REQUIRED WORK
Find the line with "3 => some .cap" in the entries below, then reproduce it and every line after it down to and including the line with "W[31:24] (R76). -/", exactly.

RECORDS FOR THIS TASK
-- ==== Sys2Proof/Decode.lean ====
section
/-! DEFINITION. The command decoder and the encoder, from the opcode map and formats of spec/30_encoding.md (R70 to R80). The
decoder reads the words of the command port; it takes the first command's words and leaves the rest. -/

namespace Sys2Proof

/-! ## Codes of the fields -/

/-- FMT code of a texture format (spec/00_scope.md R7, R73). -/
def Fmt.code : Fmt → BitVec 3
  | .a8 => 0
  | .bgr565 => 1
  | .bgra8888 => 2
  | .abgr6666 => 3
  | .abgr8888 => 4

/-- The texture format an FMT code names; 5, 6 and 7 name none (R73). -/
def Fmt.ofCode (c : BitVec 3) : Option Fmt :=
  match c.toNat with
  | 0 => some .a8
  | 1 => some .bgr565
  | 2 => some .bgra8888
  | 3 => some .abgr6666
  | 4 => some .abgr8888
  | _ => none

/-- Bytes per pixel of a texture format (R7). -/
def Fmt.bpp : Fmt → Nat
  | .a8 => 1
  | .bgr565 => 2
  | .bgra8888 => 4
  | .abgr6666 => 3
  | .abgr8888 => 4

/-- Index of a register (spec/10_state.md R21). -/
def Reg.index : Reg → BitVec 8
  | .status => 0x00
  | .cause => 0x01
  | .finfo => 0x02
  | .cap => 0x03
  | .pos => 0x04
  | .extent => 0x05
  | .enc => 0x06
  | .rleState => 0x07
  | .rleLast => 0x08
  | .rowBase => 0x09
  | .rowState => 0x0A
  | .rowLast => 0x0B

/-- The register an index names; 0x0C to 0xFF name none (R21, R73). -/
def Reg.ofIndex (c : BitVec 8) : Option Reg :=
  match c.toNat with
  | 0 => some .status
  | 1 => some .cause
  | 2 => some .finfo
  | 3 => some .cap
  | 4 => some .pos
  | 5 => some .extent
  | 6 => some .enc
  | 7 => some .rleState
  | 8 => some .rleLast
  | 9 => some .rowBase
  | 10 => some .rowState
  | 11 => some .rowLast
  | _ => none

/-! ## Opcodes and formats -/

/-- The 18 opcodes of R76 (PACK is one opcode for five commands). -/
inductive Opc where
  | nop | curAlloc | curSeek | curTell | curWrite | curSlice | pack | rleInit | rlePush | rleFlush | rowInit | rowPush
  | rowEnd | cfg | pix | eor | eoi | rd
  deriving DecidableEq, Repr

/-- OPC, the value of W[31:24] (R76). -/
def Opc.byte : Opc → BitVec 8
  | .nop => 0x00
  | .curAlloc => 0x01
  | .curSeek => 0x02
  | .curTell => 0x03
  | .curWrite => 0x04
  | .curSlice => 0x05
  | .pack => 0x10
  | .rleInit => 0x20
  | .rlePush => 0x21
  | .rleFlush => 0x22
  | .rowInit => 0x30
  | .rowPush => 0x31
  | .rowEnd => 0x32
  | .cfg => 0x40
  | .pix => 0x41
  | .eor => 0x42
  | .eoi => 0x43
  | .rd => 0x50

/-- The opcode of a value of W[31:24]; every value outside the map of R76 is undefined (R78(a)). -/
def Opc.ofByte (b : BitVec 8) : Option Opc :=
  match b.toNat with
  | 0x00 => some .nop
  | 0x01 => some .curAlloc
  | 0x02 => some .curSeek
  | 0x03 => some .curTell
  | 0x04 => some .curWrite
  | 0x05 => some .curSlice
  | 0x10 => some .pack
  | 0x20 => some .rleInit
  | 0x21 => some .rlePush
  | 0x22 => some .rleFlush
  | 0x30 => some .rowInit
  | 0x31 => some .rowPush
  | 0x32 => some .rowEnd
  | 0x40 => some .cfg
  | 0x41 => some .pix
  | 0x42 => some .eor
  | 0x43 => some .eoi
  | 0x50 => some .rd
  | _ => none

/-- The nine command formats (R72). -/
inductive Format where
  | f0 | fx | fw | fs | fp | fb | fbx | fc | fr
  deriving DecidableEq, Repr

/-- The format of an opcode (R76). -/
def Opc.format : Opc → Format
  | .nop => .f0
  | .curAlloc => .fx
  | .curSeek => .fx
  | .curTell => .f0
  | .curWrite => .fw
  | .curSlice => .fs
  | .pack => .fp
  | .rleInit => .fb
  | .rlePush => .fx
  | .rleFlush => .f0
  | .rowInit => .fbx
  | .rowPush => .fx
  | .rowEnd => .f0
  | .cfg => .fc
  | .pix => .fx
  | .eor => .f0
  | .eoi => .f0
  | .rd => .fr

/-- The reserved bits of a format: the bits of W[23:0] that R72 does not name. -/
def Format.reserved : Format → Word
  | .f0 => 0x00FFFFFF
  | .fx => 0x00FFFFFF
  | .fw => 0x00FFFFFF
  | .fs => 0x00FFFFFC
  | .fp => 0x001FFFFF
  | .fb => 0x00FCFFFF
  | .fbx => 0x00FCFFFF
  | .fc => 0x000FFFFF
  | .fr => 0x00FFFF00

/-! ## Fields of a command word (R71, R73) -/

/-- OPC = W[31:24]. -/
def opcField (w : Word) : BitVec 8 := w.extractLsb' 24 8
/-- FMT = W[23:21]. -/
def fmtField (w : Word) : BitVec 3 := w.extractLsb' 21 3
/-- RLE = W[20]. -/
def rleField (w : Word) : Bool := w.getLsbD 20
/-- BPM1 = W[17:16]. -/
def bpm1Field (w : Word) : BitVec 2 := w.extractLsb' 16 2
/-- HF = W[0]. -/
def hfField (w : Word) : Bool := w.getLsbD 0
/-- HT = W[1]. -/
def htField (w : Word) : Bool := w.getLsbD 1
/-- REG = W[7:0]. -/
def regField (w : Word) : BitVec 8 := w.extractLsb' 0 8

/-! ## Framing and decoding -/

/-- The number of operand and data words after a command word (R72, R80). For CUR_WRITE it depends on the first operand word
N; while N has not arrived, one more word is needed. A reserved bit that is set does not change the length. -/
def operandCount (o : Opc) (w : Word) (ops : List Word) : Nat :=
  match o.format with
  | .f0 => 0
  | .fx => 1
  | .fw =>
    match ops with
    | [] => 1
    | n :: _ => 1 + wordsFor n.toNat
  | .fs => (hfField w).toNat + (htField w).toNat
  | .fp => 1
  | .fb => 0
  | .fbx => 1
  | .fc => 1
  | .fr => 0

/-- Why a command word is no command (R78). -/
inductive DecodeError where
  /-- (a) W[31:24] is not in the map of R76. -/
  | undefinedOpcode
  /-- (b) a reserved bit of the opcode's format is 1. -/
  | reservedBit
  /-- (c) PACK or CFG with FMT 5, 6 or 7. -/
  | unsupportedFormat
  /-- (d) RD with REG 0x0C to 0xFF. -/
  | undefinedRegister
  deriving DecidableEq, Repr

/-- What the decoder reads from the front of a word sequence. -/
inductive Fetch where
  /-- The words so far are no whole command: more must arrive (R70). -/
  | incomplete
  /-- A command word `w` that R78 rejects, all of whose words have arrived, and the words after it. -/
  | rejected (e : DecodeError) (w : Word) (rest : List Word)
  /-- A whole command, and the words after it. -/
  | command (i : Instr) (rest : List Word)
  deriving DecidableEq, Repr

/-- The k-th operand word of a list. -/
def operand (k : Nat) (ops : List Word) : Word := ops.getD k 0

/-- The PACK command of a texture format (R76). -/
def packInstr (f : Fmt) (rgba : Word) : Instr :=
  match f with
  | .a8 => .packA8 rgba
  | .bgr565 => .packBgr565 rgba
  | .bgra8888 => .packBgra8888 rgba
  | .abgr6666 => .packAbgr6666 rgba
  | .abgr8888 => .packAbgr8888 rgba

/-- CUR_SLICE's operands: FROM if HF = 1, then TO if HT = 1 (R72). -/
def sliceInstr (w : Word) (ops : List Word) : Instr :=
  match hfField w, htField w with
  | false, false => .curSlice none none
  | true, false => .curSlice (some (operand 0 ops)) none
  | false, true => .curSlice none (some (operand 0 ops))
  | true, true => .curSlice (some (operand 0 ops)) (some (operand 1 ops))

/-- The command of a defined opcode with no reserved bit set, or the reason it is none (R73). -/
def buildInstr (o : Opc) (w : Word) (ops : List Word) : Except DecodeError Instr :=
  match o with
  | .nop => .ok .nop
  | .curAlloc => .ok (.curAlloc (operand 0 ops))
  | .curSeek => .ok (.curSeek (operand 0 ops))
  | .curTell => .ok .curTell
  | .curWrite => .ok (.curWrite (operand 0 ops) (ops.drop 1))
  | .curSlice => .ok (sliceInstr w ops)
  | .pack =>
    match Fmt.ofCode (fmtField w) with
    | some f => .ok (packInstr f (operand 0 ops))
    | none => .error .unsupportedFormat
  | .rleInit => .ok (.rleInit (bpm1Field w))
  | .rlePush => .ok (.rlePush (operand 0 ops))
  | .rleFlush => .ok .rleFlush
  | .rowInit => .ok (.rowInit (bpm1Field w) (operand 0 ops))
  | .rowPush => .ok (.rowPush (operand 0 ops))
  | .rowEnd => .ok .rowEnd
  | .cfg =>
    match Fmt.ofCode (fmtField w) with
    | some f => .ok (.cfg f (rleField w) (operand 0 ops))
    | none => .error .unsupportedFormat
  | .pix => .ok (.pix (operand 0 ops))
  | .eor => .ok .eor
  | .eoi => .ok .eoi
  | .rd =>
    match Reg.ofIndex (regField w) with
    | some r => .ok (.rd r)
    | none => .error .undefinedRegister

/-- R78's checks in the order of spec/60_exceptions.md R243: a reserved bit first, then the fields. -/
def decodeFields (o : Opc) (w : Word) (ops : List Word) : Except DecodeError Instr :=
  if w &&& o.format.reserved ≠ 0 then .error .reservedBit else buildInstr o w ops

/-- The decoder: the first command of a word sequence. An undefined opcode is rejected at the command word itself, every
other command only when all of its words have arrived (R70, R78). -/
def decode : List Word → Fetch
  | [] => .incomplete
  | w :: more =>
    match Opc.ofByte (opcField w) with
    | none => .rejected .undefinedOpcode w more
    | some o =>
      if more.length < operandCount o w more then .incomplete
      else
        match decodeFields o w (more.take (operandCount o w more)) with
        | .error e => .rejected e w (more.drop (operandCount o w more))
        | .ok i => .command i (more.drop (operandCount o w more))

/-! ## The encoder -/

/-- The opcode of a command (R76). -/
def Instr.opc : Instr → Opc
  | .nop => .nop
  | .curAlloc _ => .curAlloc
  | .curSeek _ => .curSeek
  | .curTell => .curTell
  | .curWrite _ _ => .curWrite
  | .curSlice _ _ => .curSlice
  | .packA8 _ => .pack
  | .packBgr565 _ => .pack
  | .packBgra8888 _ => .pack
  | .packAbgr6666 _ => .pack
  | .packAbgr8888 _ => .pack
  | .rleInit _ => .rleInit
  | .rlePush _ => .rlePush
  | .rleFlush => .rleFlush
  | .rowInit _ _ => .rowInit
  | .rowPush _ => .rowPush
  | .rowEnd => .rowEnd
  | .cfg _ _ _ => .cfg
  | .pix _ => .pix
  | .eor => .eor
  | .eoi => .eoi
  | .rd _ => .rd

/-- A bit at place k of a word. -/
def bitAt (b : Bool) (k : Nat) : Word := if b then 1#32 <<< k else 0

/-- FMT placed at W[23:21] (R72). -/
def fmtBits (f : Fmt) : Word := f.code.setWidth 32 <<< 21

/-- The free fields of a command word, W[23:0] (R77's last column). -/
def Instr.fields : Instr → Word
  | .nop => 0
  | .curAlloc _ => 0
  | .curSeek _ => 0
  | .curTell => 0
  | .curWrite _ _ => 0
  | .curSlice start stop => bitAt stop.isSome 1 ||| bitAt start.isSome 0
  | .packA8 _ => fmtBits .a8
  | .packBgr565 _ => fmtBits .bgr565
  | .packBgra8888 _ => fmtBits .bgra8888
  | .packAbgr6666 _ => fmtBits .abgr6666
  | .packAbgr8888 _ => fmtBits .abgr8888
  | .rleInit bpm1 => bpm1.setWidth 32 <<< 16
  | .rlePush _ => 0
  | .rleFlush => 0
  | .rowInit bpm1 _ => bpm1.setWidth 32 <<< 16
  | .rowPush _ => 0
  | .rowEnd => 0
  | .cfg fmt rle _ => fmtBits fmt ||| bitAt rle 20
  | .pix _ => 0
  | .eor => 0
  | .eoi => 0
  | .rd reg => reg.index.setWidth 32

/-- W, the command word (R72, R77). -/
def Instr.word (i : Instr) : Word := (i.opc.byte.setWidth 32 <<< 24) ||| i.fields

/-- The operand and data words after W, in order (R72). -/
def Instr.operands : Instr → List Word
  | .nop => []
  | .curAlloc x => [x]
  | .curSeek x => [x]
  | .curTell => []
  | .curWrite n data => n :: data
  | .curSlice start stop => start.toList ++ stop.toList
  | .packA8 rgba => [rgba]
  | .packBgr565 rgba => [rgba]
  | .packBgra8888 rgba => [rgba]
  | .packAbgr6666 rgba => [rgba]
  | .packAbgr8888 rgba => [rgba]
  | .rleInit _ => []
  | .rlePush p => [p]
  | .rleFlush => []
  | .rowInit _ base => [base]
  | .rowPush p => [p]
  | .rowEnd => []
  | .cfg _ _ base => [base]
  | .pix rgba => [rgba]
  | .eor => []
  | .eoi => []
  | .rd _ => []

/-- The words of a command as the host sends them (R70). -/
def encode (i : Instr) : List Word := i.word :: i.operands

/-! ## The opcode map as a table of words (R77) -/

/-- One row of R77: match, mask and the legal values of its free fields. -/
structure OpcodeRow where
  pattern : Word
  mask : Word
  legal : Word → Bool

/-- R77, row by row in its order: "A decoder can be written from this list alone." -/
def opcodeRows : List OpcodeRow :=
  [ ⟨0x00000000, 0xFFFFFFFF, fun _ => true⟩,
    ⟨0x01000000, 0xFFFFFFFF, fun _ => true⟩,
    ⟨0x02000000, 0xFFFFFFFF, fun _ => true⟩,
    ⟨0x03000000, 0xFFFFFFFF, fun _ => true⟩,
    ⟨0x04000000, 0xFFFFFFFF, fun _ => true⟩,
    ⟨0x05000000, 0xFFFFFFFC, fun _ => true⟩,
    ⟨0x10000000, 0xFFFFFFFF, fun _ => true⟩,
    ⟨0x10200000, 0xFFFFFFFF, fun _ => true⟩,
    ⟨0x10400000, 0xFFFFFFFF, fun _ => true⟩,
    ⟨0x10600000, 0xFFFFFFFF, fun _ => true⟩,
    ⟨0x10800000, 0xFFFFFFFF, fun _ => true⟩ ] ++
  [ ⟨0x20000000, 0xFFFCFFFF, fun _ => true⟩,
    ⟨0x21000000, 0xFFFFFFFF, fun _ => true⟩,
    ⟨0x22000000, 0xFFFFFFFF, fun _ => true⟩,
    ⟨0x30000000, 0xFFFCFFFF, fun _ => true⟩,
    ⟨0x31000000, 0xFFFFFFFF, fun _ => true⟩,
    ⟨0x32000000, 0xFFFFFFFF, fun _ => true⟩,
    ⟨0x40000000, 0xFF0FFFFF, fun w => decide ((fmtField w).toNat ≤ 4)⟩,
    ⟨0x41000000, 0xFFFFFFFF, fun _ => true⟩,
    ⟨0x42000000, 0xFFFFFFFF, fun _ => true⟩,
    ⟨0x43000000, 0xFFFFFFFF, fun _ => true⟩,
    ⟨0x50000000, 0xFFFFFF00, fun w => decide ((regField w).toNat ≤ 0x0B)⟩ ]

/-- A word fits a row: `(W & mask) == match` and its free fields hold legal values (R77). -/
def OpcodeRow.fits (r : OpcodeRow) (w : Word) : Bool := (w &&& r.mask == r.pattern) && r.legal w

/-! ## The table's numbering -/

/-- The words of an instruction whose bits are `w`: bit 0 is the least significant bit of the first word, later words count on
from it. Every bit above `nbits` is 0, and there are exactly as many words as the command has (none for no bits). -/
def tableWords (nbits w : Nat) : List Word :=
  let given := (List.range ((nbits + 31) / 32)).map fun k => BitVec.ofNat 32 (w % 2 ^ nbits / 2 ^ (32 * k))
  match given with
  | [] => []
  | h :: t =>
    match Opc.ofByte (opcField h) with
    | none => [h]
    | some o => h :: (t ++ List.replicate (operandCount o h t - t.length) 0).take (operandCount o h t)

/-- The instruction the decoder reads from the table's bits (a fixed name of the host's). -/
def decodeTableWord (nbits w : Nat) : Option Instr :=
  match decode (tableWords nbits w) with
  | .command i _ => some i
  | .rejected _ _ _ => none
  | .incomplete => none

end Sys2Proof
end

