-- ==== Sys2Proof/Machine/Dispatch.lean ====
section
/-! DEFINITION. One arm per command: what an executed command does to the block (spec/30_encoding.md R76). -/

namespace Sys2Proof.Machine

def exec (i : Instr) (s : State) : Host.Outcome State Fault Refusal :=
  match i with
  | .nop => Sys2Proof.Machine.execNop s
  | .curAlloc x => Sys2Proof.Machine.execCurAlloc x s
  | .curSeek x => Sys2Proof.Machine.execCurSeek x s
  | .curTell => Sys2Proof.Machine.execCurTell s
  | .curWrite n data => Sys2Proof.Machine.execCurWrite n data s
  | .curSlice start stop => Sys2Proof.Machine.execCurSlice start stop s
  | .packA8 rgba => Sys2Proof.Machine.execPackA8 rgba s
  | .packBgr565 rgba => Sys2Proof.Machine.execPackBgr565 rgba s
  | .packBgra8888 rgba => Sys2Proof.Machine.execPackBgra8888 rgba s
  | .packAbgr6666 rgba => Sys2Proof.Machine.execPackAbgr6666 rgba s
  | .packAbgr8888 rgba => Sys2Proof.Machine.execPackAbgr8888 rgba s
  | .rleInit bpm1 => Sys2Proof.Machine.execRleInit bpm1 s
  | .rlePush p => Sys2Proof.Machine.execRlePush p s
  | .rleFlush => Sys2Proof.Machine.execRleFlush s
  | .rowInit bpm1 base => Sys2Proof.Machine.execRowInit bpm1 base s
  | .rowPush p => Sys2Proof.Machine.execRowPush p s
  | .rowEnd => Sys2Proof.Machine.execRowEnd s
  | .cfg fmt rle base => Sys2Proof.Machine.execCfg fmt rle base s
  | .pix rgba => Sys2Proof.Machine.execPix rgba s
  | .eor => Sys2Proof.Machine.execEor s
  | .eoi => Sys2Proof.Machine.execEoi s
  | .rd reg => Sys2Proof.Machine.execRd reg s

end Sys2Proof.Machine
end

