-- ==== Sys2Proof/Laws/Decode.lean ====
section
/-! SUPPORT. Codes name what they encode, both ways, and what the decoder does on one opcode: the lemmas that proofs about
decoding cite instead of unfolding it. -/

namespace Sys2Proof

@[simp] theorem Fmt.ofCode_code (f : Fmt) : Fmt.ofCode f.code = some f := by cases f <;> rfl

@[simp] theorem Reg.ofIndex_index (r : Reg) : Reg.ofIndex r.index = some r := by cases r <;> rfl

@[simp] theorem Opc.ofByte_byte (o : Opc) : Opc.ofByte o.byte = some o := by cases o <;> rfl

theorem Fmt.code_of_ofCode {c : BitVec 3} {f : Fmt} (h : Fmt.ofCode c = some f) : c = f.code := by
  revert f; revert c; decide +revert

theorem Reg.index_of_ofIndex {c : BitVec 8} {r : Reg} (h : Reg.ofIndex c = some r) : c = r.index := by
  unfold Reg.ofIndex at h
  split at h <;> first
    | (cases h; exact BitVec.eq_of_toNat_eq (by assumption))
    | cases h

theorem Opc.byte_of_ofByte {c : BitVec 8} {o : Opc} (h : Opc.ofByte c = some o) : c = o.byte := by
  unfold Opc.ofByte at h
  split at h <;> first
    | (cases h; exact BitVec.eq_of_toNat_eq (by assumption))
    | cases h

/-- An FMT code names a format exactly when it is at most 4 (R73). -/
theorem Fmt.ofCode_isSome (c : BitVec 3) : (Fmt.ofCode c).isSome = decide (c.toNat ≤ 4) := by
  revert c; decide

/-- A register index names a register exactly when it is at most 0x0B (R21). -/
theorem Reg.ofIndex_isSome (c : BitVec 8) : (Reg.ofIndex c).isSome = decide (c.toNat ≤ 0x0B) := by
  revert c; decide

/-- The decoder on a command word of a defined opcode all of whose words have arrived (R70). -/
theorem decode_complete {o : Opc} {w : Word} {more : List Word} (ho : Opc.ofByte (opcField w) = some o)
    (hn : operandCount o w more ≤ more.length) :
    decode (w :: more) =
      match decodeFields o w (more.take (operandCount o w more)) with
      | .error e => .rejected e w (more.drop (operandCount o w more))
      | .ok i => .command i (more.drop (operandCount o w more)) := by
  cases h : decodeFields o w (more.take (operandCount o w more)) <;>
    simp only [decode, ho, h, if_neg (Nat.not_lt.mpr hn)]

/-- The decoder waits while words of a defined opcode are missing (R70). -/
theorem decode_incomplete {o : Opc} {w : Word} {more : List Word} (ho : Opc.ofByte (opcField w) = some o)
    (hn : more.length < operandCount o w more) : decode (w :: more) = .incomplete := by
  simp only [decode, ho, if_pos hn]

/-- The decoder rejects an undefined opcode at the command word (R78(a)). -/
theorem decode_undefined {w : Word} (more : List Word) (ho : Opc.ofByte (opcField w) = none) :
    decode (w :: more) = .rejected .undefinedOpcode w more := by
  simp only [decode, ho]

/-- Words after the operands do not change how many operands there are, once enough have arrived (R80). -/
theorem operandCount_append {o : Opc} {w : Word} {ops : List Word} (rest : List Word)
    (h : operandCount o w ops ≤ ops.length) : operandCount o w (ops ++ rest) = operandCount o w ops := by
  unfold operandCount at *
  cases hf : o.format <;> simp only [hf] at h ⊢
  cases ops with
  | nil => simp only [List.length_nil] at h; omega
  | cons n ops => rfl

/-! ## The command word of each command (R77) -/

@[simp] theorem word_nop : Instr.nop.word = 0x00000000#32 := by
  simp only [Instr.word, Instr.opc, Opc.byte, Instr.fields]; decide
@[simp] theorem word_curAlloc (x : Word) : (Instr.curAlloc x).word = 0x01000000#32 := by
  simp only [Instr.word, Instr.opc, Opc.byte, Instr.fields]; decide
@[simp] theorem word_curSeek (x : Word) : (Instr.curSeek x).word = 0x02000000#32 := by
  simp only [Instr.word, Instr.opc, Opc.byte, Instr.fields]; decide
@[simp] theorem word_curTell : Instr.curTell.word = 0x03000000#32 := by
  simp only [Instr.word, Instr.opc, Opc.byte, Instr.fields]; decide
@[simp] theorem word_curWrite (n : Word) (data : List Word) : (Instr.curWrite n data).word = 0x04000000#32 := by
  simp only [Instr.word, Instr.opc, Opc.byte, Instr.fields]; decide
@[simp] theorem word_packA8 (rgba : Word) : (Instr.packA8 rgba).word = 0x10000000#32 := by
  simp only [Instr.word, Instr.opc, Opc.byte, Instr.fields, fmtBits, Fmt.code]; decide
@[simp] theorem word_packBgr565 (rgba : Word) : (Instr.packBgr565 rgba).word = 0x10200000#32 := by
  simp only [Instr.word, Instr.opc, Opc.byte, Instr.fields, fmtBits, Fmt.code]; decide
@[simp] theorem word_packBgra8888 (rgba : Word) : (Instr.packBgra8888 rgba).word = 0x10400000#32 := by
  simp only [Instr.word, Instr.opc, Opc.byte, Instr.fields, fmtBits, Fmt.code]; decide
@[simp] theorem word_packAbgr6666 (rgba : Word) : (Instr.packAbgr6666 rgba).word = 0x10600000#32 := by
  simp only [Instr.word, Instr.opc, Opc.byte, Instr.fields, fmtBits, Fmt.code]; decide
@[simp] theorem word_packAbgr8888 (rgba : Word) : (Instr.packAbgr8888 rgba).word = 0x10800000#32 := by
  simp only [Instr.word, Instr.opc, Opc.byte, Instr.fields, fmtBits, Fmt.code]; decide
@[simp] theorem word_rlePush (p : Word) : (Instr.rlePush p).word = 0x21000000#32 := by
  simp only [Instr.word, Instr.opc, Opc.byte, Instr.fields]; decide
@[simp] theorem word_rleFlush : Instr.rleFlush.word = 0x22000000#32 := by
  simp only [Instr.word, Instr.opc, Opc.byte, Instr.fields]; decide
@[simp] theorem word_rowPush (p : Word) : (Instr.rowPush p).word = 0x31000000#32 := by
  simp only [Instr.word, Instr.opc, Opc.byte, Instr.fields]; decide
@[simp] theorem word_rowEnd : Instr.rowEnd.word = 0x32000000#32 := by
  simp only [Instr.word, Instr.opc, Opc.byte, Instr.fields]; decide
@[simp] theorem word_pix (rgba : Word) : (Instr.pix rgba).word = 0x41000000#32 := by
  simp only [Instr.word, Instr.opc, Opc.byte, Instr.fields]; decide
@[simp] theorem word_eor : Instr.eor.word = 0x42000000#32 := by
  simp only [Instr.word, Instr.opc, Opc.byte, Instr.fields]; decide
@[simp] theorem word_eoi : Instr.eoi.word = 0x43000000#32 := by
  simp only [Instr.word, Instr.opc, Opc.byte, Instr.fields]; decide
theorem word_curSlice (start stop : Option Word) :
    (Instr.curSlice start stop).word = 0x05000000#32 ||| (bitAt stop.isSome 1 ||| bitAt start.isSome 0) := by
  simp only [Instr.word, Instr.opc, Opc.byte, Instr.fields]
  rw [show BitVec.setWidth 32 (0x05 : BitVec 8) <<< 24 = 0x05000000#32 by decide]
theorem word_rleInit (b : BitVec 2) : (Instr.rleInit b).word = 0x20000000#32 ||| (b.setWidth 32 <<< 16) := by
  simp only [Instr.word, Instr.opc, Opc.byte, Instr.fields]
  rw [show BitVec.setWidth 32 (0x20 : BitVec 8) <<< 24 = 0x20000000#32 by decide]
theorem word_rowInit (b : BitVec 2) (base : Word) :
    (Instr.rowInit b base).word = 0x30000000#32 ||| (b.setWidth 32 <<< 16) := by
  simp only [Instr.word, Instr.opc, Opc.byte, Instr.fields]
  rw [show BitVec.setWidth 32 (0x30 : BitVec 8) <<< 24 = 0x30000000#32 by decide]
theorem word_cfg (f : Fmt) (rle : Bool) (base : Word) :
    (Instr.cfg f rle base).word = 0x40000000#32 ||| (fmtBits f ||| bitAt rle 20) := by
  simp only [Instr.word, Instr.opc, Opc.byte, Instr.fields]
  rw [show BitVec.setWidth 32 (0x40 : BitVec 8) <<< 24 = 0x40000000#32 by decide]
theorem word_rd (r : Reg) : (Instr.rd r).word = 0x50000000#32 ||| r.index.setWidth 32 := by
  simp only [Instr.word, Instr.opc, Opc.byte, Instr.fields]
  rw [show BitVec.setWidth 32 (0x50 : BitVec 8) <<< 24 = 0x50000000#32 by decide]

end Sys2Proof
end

FINAL ANSWER
  | 3 => some .cap
  | 4 => some .pos
  | 5 => some .extent
  | 6 => some .enc
  | 7 => some .rleState
  | 8 => some .rleLast
  | 9 => some .rowBase
  | 10 => some .rowState
  | 11 => some .rowLast
  | _ => none

/-! ## Opcodes and formats -/

/-- The 18 opcodes of R76 (PACK is one opcode for five commands). -/
inductive Opc where
  | nop | curAlloc | curSeek | curTell | curWrite | curSlice | pack | rleInit | rlePush | rleFlush | rowInit | rowPush
  | rowEnd | cfg | pix | eor | eoi | rd
  deriving DecidableEq, Repr

/-- OPC, the value of W[31:24] (R76). -/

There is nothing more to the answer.